*TASK INSTRUCTIONS*
Your task is to print all of the data word for word.

*SUPPLIED INFORMATION*
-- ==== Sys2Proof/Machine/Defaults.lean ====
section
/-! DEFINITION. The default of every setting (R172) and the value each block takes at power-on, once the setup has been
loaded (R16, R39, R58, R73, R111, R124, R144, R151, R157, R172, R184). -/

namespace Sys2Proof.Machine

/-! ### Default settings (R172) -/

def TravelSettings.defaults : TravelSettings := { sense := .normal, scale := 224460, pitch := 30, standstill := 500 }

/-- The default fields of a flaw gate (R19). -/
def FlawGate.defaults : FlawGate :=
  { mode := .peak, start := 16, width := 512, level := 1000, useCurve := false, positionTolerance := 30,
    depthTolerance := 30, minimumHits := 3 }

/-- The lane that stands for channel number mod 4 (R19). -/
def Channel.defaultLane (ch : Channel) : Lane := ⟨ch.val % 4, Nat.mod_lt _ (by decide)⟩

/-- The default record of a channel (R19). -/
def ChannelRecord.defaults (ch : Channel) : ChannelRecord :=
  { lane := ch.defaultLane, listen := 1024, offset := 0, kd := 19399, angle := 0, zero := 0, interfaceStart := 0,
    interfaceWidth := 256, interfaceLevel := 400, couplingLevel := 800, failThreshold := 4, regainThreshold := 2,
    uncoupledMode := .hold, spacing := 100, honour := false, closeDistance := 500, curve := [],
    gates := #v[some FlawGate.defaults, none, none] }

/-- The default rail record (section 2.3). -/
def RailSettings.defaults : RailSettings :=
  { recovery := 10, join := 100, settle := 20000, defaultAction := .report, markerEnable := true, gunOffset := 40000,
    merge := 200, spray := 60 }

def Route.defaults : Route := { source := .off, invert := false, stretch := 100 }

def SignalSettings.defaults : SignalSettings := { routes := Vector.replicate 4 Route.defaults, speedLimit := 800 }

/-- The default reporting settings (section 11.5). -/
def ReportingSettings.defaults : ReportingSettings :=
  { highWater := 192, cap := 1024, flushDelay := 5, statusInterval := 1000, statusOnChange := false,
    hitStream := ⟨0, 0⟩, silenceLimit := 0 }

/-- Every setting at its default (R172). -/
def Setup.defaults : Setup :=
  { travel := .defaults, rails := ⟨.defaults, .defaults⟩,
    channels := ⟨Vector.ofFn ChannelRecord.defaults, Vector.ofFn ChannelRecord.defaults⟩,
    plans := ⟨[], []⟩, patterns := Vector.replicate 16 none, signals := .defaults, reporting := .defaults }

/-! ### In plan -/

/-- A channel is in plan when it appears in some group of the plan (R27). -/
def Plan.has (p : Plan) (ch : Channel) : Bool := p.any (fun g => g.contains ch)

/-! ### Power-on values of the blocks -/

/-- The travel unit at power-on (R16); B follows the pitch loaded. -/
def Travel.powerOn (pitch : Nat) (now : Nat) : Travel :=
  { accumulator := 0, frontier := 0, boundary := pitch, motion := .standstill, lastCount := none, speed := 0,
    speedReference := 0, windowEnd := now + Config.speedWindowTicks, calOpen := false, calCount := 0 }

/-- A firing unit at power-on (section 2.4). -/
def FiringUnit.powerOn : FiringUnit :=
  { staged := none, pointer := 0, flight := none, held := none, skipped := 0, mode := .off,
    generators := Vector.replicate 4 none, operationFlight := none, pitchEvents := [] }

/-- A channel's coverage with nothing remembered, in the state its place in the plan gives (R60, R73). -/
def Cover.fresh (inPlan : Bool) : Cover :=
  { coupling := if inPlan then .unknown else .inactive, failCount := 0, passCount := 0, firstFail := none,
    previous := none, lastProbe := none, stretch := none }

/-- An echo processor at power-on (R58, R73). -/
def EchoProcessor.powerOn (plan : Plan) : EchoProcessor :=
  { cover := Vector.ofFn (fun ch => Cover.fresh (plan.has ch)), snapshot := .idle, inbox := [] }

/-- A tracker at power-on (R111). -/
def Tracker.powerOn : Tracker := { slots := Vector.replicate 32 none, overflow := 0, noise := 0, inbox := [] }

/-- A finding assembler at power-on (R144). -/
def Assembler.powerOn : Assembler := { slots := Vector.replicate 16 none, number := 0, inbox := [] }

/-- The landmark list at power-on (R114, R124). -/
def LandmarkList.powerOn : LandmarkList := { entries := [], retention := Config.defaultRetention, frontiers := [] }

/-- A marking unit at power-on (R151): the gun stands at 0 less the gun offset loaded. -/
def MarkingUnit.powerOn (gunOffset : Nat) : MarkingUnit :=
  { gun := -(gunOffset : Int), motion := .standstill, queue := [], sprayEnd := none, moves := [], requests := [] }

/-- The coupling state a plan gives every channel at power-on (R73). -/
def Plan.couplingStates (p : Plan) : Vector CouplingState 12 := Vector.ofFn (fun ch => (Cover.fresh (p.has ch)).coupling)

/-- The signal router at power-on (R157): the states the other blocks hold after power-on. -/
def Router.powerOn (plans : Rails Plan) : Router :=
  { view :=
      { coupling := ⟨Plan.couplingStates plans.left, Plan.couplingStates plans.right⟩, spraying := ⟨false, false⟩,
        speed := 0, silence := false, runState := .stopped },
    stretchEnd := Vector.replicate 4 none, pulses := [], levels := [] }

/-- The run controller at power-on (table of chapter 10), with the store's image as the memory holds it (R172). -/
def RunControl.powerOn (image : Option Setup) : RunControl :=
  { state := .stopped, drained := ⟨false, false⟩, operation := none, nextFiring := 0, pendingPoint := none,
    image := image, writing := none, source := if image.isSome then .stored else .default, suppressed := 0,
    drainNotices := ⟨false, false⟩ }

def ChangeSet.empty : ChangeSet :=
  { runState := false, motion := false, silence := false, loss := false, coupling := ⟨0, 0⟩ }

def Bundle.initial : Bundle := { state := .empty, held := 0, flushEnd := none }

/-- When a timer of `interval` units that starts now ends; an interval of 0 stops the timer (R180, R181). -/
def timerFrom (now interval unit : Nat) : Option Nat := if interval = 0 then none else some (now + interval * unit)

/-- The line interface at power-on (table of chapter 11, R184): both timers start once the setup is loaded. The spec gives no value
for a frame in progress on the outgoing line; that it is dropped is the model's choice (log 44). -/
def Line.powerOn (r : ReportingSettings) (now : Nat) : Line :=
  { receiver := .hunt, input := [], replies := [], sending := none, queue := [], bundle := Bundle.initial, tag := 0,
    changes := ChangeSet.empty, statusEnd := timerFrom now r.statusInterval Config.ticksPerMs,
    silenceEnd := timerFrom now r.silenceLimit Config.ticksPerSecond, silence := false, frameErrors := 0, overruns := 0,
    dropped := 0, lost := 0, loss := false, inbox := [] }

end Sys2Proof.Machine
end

*RESPONSE TO THIS TASK*
-- ==== Sys2Proof/Machine/Defaults.lean ====
section
/-! DEFINITION. The default of every setting (R172) and the value each block takes at power-on, once the setup has been
loaded (R16, R39, R58, R73, R111, R124, R144, R151, R157, R172, R184). -/

namespace Sys2Proof.Machine

/-! ### Default settings (R172) -/

def TravelSettings.defaults : TravelSettings := { sense := .normal, scale := 224460, pitch := 30, standstill := 500 }

/-- The default fields of a flaw gate (R19). -/
def FlawGate.defaults : FlawGate :=
  { mode := .peak, start := 16, width := 512, level := 1000, useCurve := false, positionTolerance := 30,
    depthTolerance := 30, minimumHits := 3 }

/-- The lane that stands for channel number mod 4 (R19). -/
def Channel.defaultLane (ch : Channel) : Lane := ⟨ch.val % 4, Nat.mod_lt _ (by decide)⟩

/-- The default record of a channel (R19). -/
def ChannelRecord.defaults (ch : Channel) : ChannelRecord :=
  { lane := ch.defaultLane, listen := 1024, offset := 0, kd := 19399, angle := 0, zero := 0, interfaceStart := 0,
    interfaceWidth := 256, interfaceLevel := 400, couplingLevel := 800, failThreshold := 4, regainThreshold := 2,
    uncoupledMode := .hold, spacing := 100, honour := false, closeDistance := 500, curve := [],
    gates := #v[some FlawGate.defaults, none, none] }

/-- The default rail record (section 2.3). -/
def RailSettings.defaults : RailSettings :=
  { recovery := 10, join := 100, settle := 20000, defaultAction := .report, markerEnable := true, gunOffset := 40000,
    merge := 200, spray := 60 }

def Route.defaults : Route := { source := .off, invert := false, stretch := 100 }

def SignalSettings.defaults : SignalSettings := { routes := Vector.replicate 4 Route.defaults, speedLimit := 800 }

/-- The default reporting settings (section 11.5). -/
def ReportingSettings.defaults : ReportingSettings :=
  { highWater := 192, cap := 1024, flushDelay := 5, statusInterval := 1000, statusOnChange := false,
    hitStream := ⟨0, 0⟩, silenceLimit := 0 }

/-- Every setting at its default (R172). -/
def Setup.defaults : Setup :=
  { travel := .defaults, rails := ⟨.defaults, .defaults⟩,
    channels := ⟨Vector.ofFn ChannelRecord.defaults, Vector.ofFn ChannelRecord.defaults⟩,
    plans := ⟨[], []⟩, patterns := Vector.replicate 16 none, signals := .defaults, reporting := .defaults }

/-! ### In plan -/

/-- A channel is in plan when it appears in some group of the plan (R27). -/
def Plan.has (p : Plan) (ch : Channel) : Bool := p.any (fun g => g.contains ch)

/-! ### Power-on values of the blocks -/

/-- The travel unit at power-on (R16); B follows the pitch loaded. -/
def Travel.powerOn (pitch : Nat) (now : Nat) : Travel :=
  { accumulator := 0, frontier := 0, boundary := pitch, motion := .standstill, lastCount := none, speed := 0,
    speedReference := 0, windowEnd := now + Config.speedWindowTicks, calOpen := false, calCount := 0 }

/-- A firing unit at power-on (section 2.4). -/
def FiringUnit.powerOn : FiringUnit :=
  { staged := none, pointer := 0, flight := none, held := none, skipped := 0, mode := .off,
    generators := Vector.replicate 4 none, operationFlight := none, pitchEvents := [] }

/-- A channel's coverage with nothing remembered, in the state its place in the plan gives (R60, R73). -/
def Cover.fresh (inPlan : Bool) : Cover :=
  { coupling := if inPlan then .unknown else .inactive, failCount := 0, passCount := 0, firstFail := none,
    previous := none, lastProbe := none, stretch := none }

/-- An echo processor at power-on (R58, R73). -/
def EchoProcessor.powerOn (plan : Plan) : EchoProcessor :=
  { cover := Vector.ofFn (fun ch => Cover.fresh (plan.has ch)), snapshot := .idle, inbox := [] }

/-- A tracker at power-on (R111). -/
def Tracker.powerOn : Tracker := { slots := Vector.replicate 32 none, overflow := 0, noise := 0, inbox := [] }

/-- A finding assembler at power-on (R144). -/
def Assembler.powerOn : Assembler := { slots := Vector.replicate 16 none, number := 0, inbox := [] }

/-- The landmark list at power-on (R114, R124). -/
def LandmarkList.powerOn : LandmarkList := { entries := [], retention := Config.defaultRetention, frontiers := [] }

/-- A marking unit at power-on (R151): the gun stands at 0 less the gun offset loaded. -/
def MarkingUnit.powerOn (gunOffset : Nat) : MarkingUnit :=
  { gun := -(gunOffset : Int), motion := .standstill, queue := [], sprayEnd := none, moves := [], requests := [] }

/-- The coupling state a plan gives every channel at power-on (R73). -/
def Plan.couplingStates (p : Plan) : Vector CouplingState 12 := Vector.ofFn (fun ch => (Cover.fresh (p.has ch)).coupling)

/-- The signal router at power-on (R157): the states the other blocks hold after power-on. -/
def Router.powerOn (plans : Rails Plan) : Router :=
  { view :=
      { coupling := ⟨Plan.couplingStates plans.left, Plan.couplingStates plans.right⟩, spraying := ⟨false, false⟩,
        speed := 0, silence := false, runState := .stopped },
    stretchEnd := Vector.replicate 4 none, pulses := [], levels := [] }

/-- The run controller at power-on (table of chapter 10), with the store's image as the memory holds it (R172). -/
def RunControl.powerOn (image : Option Setup) : RunControl :=
  { state := .stopped, drained := ⟨false, false⟩, operation := none, nextFiring := 0, pendingPoint := none,
    image := image, writing := none, source := if image.isSome then .stored else .default, suppressed := 0,
    drainNotices := ⟨false, false⟩ }

def ChangeSet.empty : ChangeSet :=
  { runState := false, motion := false, silence := false, loss := false, coupling := ⟨0, 0⟩ }

def Bundle.initial : Bundle := { state := .empty, held := 0, flushEnd := none }

/-- When a timer of `interval` units that starts now ends; an interval of 0 stops the timer (R180, R181). -/
def timerFrom (now interval unit : Nat) : Option Nat := if interval = 0 then none else some (now + interval * unit)

/-- The line interface at power-on (table of chapter 11, R184): both timers start once the setup is loaded. The spec gives no value
for a frame in progress on the outgoing line; that it is dropped is the model's choice (log 44). -/
def Line.powerOn (r : ReportingSettings) (now : Nat) : Line :=
  { receiver := .hunt, input := [], replies := [], sending := none, queue := [], bundle := Bundle.initial, tag := 0,
    changes := ChangeSet.empty, statusEnd := timerFrom now r.statusInterval Config.ticksPerMs,
    silenceEnd := timerFrom now r.silenceLimit Config.ticksPerSecond, silence := false, frameErrors := 0, overruns := 0,
    dropped := 0, lost := 0, loss := false, inbox := [] }

end Sys2Proof.Machine
end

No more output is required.